Susan Strasberg’s Ms. Rich is very good, and credit to Welles for, given the opportunity to skewer Kael with an unflattering semi-portrait in his movie, allowing a sense of well-roundedness to the character. Much of this, of course, comes from Strasberg’s performance, as she inputs a genuine intellectual curiosity for her chosen subject and isn’t just some nosy freak. Oja Kodar is good as the actress in redface, as is Random as “John Dale,” and although their total silence throughout the film lets them off easy in some ways, they still have to act in their non-speaking roles, and do so serviceably.
But the real star is Orson Welles, as is usually the case with his films.
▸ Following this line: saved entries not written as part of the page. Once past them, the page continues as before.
@[simp] theorem State.writeP_tick (s : State) (n : Nat) (v : Mask) : (s.writeP n v).tick = s.tick := by rw [State.writeP_only]
@[simp] theorem State.writeP_cycle (s : State) (n : Nat) (v : Mask) : (s.writeP n v).cycle = s.cycle := by rw [State.writeP_only]
@[simp] theorem State.writeP_focused (s : State) (n : Nat) (v : Mask) : (s.writeP n v).focused = s.focused := by rw [State.writeP_only]
@[simp] theorem State.writeP_issuedNow (s : State) (n : Nat) (v : Mask) : (s.writeP n v).issuedNow = s.issuedNow := by rw [State.writeP_only]
@[simp] theorem State.writeP_cycleMarks (s : State) (n : Nat) (v : Mask) : (s.writeP n v).cycleMarks = s.cycleMarks := by rw [State.writeP_only]
@[simp] theorem State.writeP_pipesBusy (s : State) (n : Nat) (v : Mask) : (s.writeP n v).pipesBusy = s.pipesBusy := by rw [State.writeP_only]
@[simp] theorem State.writeP_loopBufs (s : State) (n : Nat) (v : Mask) : (s.writeP n v).loopBufs = s.loopBufs := by rw [State.writeP_only]
@[simp] theorem State.writeP_gangs (s : State) (n : Nat) (v : Mask) : (s.writeP n v).gangs = s.gangs := by rw [State.writeP_only]
@[simp] theorem State.writeP_blocks (s : State) (n : Nat) (v : Mask) : (s.writeP n v).blocks = s.blocks := by rw [State.writeP_only]
@[simp] theorem State.writeP_slots (s : State) (n : Nat) (v : Mask) : (s.writeP n v).slots = s.slots := by rw [State.writeP_only]
@[simp] theorem State.writeP_deque (s : State) (n : Nat) (v : Mask) : (s.writeP n v).deque = s.deque := by rw [State.writeP_only]
@[simp] theorem State.writeP_ops (s : State) (n : Nat) (v : Mask) : (s.writeP n v).ops = s.ops := by rw [State.writeP_only]
@[simp] theorem State.writeP_mops (s : State) (n : Nat) (v : Mask) : (s.writeP n v).mops = s.mops := by rw [State.writeP_only]
@[simp] theorem State.writeP_copies (s : State) (n : Nat) (v : Mask) : (s.writeP n v).copies = s.copies := by rw [State.writeP_only]
@[simp] theorem State.writeP_banks (s : State) (n : Nat) (v : Mask) : (s.writeP n v).banks = s.banks := by rw [State.writeP_only]
@[simp] theorem State.writeP_jobs (s : State) (n : Nat) (v : Mask) : (s.writeP n v).jobs = s.jobs := by rw [State.writeP_only]
@[simp] theorem State.writeP_levels (s : State) (n : Nat) (v : Mask) : (s.writeP n v).levels = s.levels := by rw [State.writeP_only]
@[simp] theorem State.writeP_launches (s : State) (n : Nat) (v : Mask) : (s.writeP n v).launches = s.launches := by rw [State.writeP_only]
@[simp] theorem State.writeP_steals (s : State) (n : Nat) (v : Mask) : (s.writeP n v).steals = s.steals := by rw [State.writeP_only]
@[simp] theorem State.writeP_pfrecs (s : State) (n : Nat) (v : Mask) : (s.writeP n v).pfrecs = s.pfrecs := by rw [State.writeP_only]
@[simp] theorem State.writeP_vdevs (s : State) (n : Nat) (v : Mask) : (s.writeP n v).vdevs = s.vdevs := by rw [State.writeP_only]
@[simp] theorem State.writeP_parts (s : State) (n : Nat) (v : Mask) : (s.writeP n v).parts = s.parts := by rw [State.writeP_only]
@[simp] theorem State.writeP_throttles (s : State) (n : Nat) (v : Mask) : (s.writeP n v).throttles = s.throttles := by rw [State.writeP_only]
@[simp] theorem State.writeP_grants (s : State) (n : Nat) (v : Mask) : (s.writeP n v).grants = s.grants := by rw [State.writeP_only]
@[simp] theorem State.writeP_mem (s : State) (n : Nat) (v : Mask) : (s.writeP n v).mem = s.mem := by rw [State.writeP_only]
@[simp] theorem State.writeP_lineKey (s : State) (n : Nat) (v : Mask) : (s.writeP n v).lineKey = s.lineKey := by rw [State.writeP_only]
@[simp] theorem State.writeP_keyGen (s : State) (n : Nat) (v : Mask) : (s.writeP n v).keyGen = s.keyGen := by rw [State.writeP_only]
@[simp] theorem State.writeP_keyMat (s : State) (n : Nat) (v : Mask) : (s.writeP n v).keyMat = s.keyMat := by rw [State.writeP_only]
@[simp] theorem State.writeP_cached (s : State) (n : Nat) (v : Mask) : (s.writeP n v).cached = s.cached := by rw [State.writeP_only]
@[simp] theorem State.writeP_softErrors (s : State) (n : Nat) (v : Mask) : (s.writeP n v).softErrors = s.softErrors := by rw [State.writeP_only]
@[simp] theorem State.writeP_poison (s : State) (n : Nat) (v : Mask) : (s.writeP n v).poison = s.poison := by rw [State.writeP_only]
@[simp] theorem State.writeP_pendingClear (s : State) (n : Nat) (v : Mask) : (s.writeP n v).pendingClear = s.pendingClear := by rw [State.writeP_only]
@[simp] theorem State.writeP_shadow (s : State) (n : Nat) (v : Mask) : (s.writeP n v).shadow = s.shadow := by rw [State.writeP_only]
@[simp] theorem State.writeP_carries (s : State) (n : Nat) (v : Mask) : (s.writeP n v).carries = s.carries := by rw [State.writeP_only]
@[simp] theorem State.writeP_dies (s : State) (n : Nat) (v : Mask) : (s.writeP n v).dies = s.dies := by rw [State.writeP_only]
@[simp] theorem State.writeP_governorUsed (s : State) (n : Nat) (v : Mask) : (s.writeP n v).governorUsed = s.governorUsed := by rw [State.writeP_only]
@[simp] theorem State.writeP_outbox (s : State) (n : Nat) (v : Mask) : (s.writeP n v).outbox = s.outbox := by rw [State.writeP_only]
@[simp] theorem State.writeP_nextId (s : State) (n : Nat) (v : Mask) : (s.writeP n v).nextId = s.nextId := by rw [State.writeP_only]
@[simp] theorem State.writeP_freeCount (s : State) (n : Nat) (v : Mask) : (s.writeP n v).freeCount = s.freeCount := by rw [State.writeP_only]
Virtually absent in every scene (although I suspect he does speak off-camera as a nameless reporter interviewing Valeska), his presence saturates The Other Side of the Wind, mortal death posing little hindrance to its power. Along with cinematographer Gary Graver, Welles also operated the camera(s), and the entirety, in its rapid-fire glory, remains quintessential Welles, inasmuch as the film can rightly be attributed to Welles: the recognition of art’s artifice, and the artist’s manipulation of said artifice (and of life), which he utilized from the very beginning in Kane. And inasmuch as the film is not Welles’s, excellence persists: much thanks is owed to producers Frank Marshall and Filip Jan Rymsza for finally getting this resurrection project off the ground (after a long and torturous process involving changed hands, cross-continental sojourns, embezzlement of funds, and, of all things, the Ayatollah Khomeini) and the teams of people including Murawski, Industrial Light & Magic and those who managed to diligently restore/transfer so much of the crated-up footage.
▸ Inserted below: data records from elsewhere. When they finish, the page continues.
@[simp] theorem Strand.ripen_idx (t : Strand) : (t.ripen).idx = t.idx := by rw [Strand.ripen_only]
@[simp] theorem Strand.ripen_active (t : Strand) : (t.ripen).active = t.active := by rw [Strand.ripen_only]
@[simp] theorem Strand.ripen_pc (t : Strand) : (t.ripen).pc = t.pc := by rw [Strand.ripen_only]
@[simp] theorem Strand.ripen_clause (t : Strand) : (t.ripen).clause = t.clause := by rw [Strand.ripen_only]
@[simp] theorem Strand.ripen_held (t : Strand) : (t.ripen).held = t.held := by rw [Strand.ripen_only]
@[simp] theorem Strand.ripen_joins (t : Strand) : (t.ripen).joins = t.joins := by rw [Strand.ripen_only]
@[simp] theorem Strand.ripen_sregs (t : Strand) : (t.ripen).sregs = t.sregs := by rw [Strand.ripen_only]
@[simp] theorem Strand.ripen_qregs (t : Strand) : (t.ripen).qregs = t.qregs := by rw [Strand.ripen_only]
@[simp] theorem Strand.ripen_fmtr (t : Strand) : (t.ripen).fmtr = t.fmtr := by rw [Strand.ripen_only]
@[simp] theorem Strand.ripen_cvmr (t : Strand) : (t.ripen).cvmr = t.cvmr := by rw [Strand.ripen_only]
@[simp] theorem Strand.ripen_dsw (t : Strand) : (t.ripen).dsw = t.dsw := by rw [Strand.ripen_only]
@[simp] theorem Strand.ripen_handler (t : Strand) : (t.ripen).handler = t.handler := by rw [Strand.ripen_only]
@[simp] theorem Strand.ripen_wait (t : Strand) : (t.ripen).wait = t.wait := by rw [Strand.ripen_only]
@[simp] theorem Strand.ripen_barPhase (t : Strand) : (t.ripen).barPhase = t.barPhase := by rw [Strand.ripen_only]
@[simp] theorem Strand.ripen_pending (t : Strand) : (t.ripen).pending = t.pending := by rw [Strand.ripen_only]
@[simp] theorem Strand.ripen_mark (t : Strand) : (t.ripen).mark = t.mark := by rw [Strand.ripen_only]
@[simp] theorem Strand.ripen_clean (t : Strand) : (t.ripen).clean = t.clean := by rw [Strand.ripen_only]
@[simp] theorem Strand.ripen_written (t : Strand) : (t.ripen).written = t.written := by rw [Strand.ripen_only]
@[simp] theorem Strand.ripen_issued (t : Strand) : (t.ripen).issued = t.issued := by rw [Strand.ripen_only]

/-! ## note -/

theorem Strand.note_only (t : Strand) (n : Nat) :
    t.note n = { t with written := (t.note n).written } :=
  by unfold Strand.note; split <;> rfl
Difference, transience. So much happens, throughout time, that it’s a wonder anything sticks, at all. So much gets in the way of wanting to go on. One lives, and does what one can (and must), hoping that each impress lasts beyond the initial moment. For all that’s made of swan songs, how many get to have them, in the end? And for those who do, how long does that song last? In another Welles film, he remarks that maybe a man’s name doesn’t matter all that much. Men and women breathe and die; even cathedrals rot.
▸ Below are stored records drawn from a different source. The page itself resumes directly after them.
theorem RoundTrip.ssub (p : Pre) (d a b : BitVec 7) (n : Bool) : RoundTrip.Statement (.ssub p d a b n) := by
  intro h tail
  exact word_back (op_rrr ..) (by decide) (by decide) h rfl (fun x => fields_ssub _ _ _ _ _ x) tail

theorem RoundTrip.smul (p : Pre) (d a b : BitVec 7) (n : Bool) : RoundTrip.Statement (.smul p d a b n) := by
  intro h tail
  exact word_back (op_rrr ..) (by decide) (by decide) h rfl (fun x => fields_smul _ _ _ _ _ x) tail

theorem RoundTrip.smulh (p : Pre) (d a b : BitVec 7) (n : Bool) : RoundTrip.Statement (.smulh p d a b n) := by
  intro h tail
  exact word_back (op_rrr ..) (by decide) (by decide) h rfl (fun x => fields_smulh _ _ _ _ _ x) tail

theorem RoundTrip.sand (p : Pre) (d a b : BitVec 7) (n : Bool) : RoundTrip.Statement (.sand p d a b n) := by
  intro h tail
  exact word_back (op_rrr ..) (by decide) (by decide) h rfl (fun x => fields_sand _ _ _ _ _ x) tail

theorem RoundTrip.sor (p : Pre) (d a b : BitVec 7) (n : Bool) : RoundTrip.Statement (.sor p d a b n) := by
  intro h tail
  exact word_back (op_rrr ..) (by decide) (by decide) h rfl (fun x => fields_sor _ _ _ _ _ x) tail

theorem RoundTrip.sxor (p : Pre) (d a b : BitVec 7) (n : Bool) : RoundTrip.Statement (.sxor p d a b n) := by
  intro h tail
  exact word_back (op_rrr ..) (by decide) (by decide) h rfl (fun x => fields_sxor _ _ _ _ _ x) tail

theorem RoundTrip.sshl (p : Pre) (d a b : BitVec 7) (n : Bool) : RoundTrip.Statement (.sshl p d a b n) := by
  intro h tail
  exact word_back (op_rrr ..) (by decide) (by decide) h rfl (fun x => fields_sshl _ _ _ _ _ x) tail

theorem RoundTrip.sshr (p : Pre) (d a b : BitVec 7) (n : Bool) : RoundTrip.Statement (.sshr p d a b n) := by
  intro h tail
  exact word_back (op_rrr ..) (by decide) (by decide) h rfl (fun x => fields_sshr _ _ _ _ _ x) tail

theorem RoundTrip.ssra (p : Pre) (d a b : BitVec 7) (n : Bool) : RoundTrip.Statement (.ssra p d a b n) := by
  intro h tail
  exact word_back (op_rrr ..) (by decide) (by decide) h rfl (fun x => fields_ssra _ _ _ _ _ x) tail

theorem RoundTrip.smin (p : Pre) (d a b : BitVec 7) (n : Bool) : RoundTrip.Statement (.smin p d a b n) := by
  intro h tail
  exact word_back (op_rrr ..) (by decide) (by decide) h rfl (fun x => fields_smin _ _ _ _ _ x) tail

theorem RoundTrip.smax (p : Pre) (d a b : BitVec 7) (n : Bool) : RoundTrip.Statement (.smax p d a b n) := by
  intro h tail
  exact word_back (op_rrr ..) (by decide) (by decide) h rfl (fun x => fields_smax _ _ _ _ _ x) tail

theorem RoundTrip.scmp (p : Pre) (cc : Cc) (q : BitVec 2) (a b : BitVec 7) (n : Bool) : RoundTrip.Statement (.scmp p cc q a b n) := by
  intro h tail
  exact word_back (op_rrr ..) (by decide) (by decide) h rfl (fun x => fields_scmp _ _ _ _ _ _ x) tail

theorem RoundTrip.ssel (p : Pre) (d a : BitVec 7) (gd : BitVec 4) : RoundTrip.Statement (.ssel p d a gd) := by
  intro h tail
  exact word_back (op_rg ..) (by decide) (by decide) h rfl (fun x => fields_ssel _ _ _ _ x) tail

theorem RoundTrip.smov (p : Pre) (d a : BitVec 7) : RoundTrip.Statement (.smov p d a) := by
  intro h tail
  exact word_back (op_rrf ..) (by decide) (by decide) h rfl (fun x => fields_smov _ _ _ x) tail

theorem RoundTrip.srdvFirst (p : Pre) (d a : BitVec 7) : RoundTrip.Statement (.srdvFirst p d a) := by
  intro h tail
  exact word_back (op_rrf ..) (by decide) (by decide) h rfl (fun x => fields_srdvFirst _ _ _ x) tail

theorem RoundTrip.srdv (p : Pre) (d a : BitVec 7) (l : BitVec 6) : RoundTrip.Statement (.srdv p d a l) := by
  intro h tail
  exact word_back (op_rrf ..) (by decide) (by decide) h rfl (fun x => fields_srdv _ _ _ _ x) tail

theorem RoundTrip.srdid (p : Pre) (d : BitVec 7) (id : BitVec 3) : RoundTrip.Statement (.srdid p d id) := by
  intro h tail
  exact word_back (op_rrf ..) (by decide) (by decide) h rfl (fun x => fields_srdid _ _ _ x) tail

theorem RoundTrip.smovi (p : Pre) (d : BitVec 7) (imm : BitVec 15) : RoundTrip.Statement (.smovi p d imm) := by
  intro h tail
  exact word_back (op_i15 ..) (by decide) (by decide) h rfl (fun x => fields_smovi _ _ _ x) tail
But you have to admit: there are a few whose music fades a little slower than the rest. Those who manage, through certain difficulties (self-made or otherwise), to keep the tune going a little longer. Chalk it up to luck, or fate, or a god’s whim, there are those who, simply put, have something lasting to say. It’s these we look to, when the other songs expire, and in this way, difference beats transience, and force conquers distance.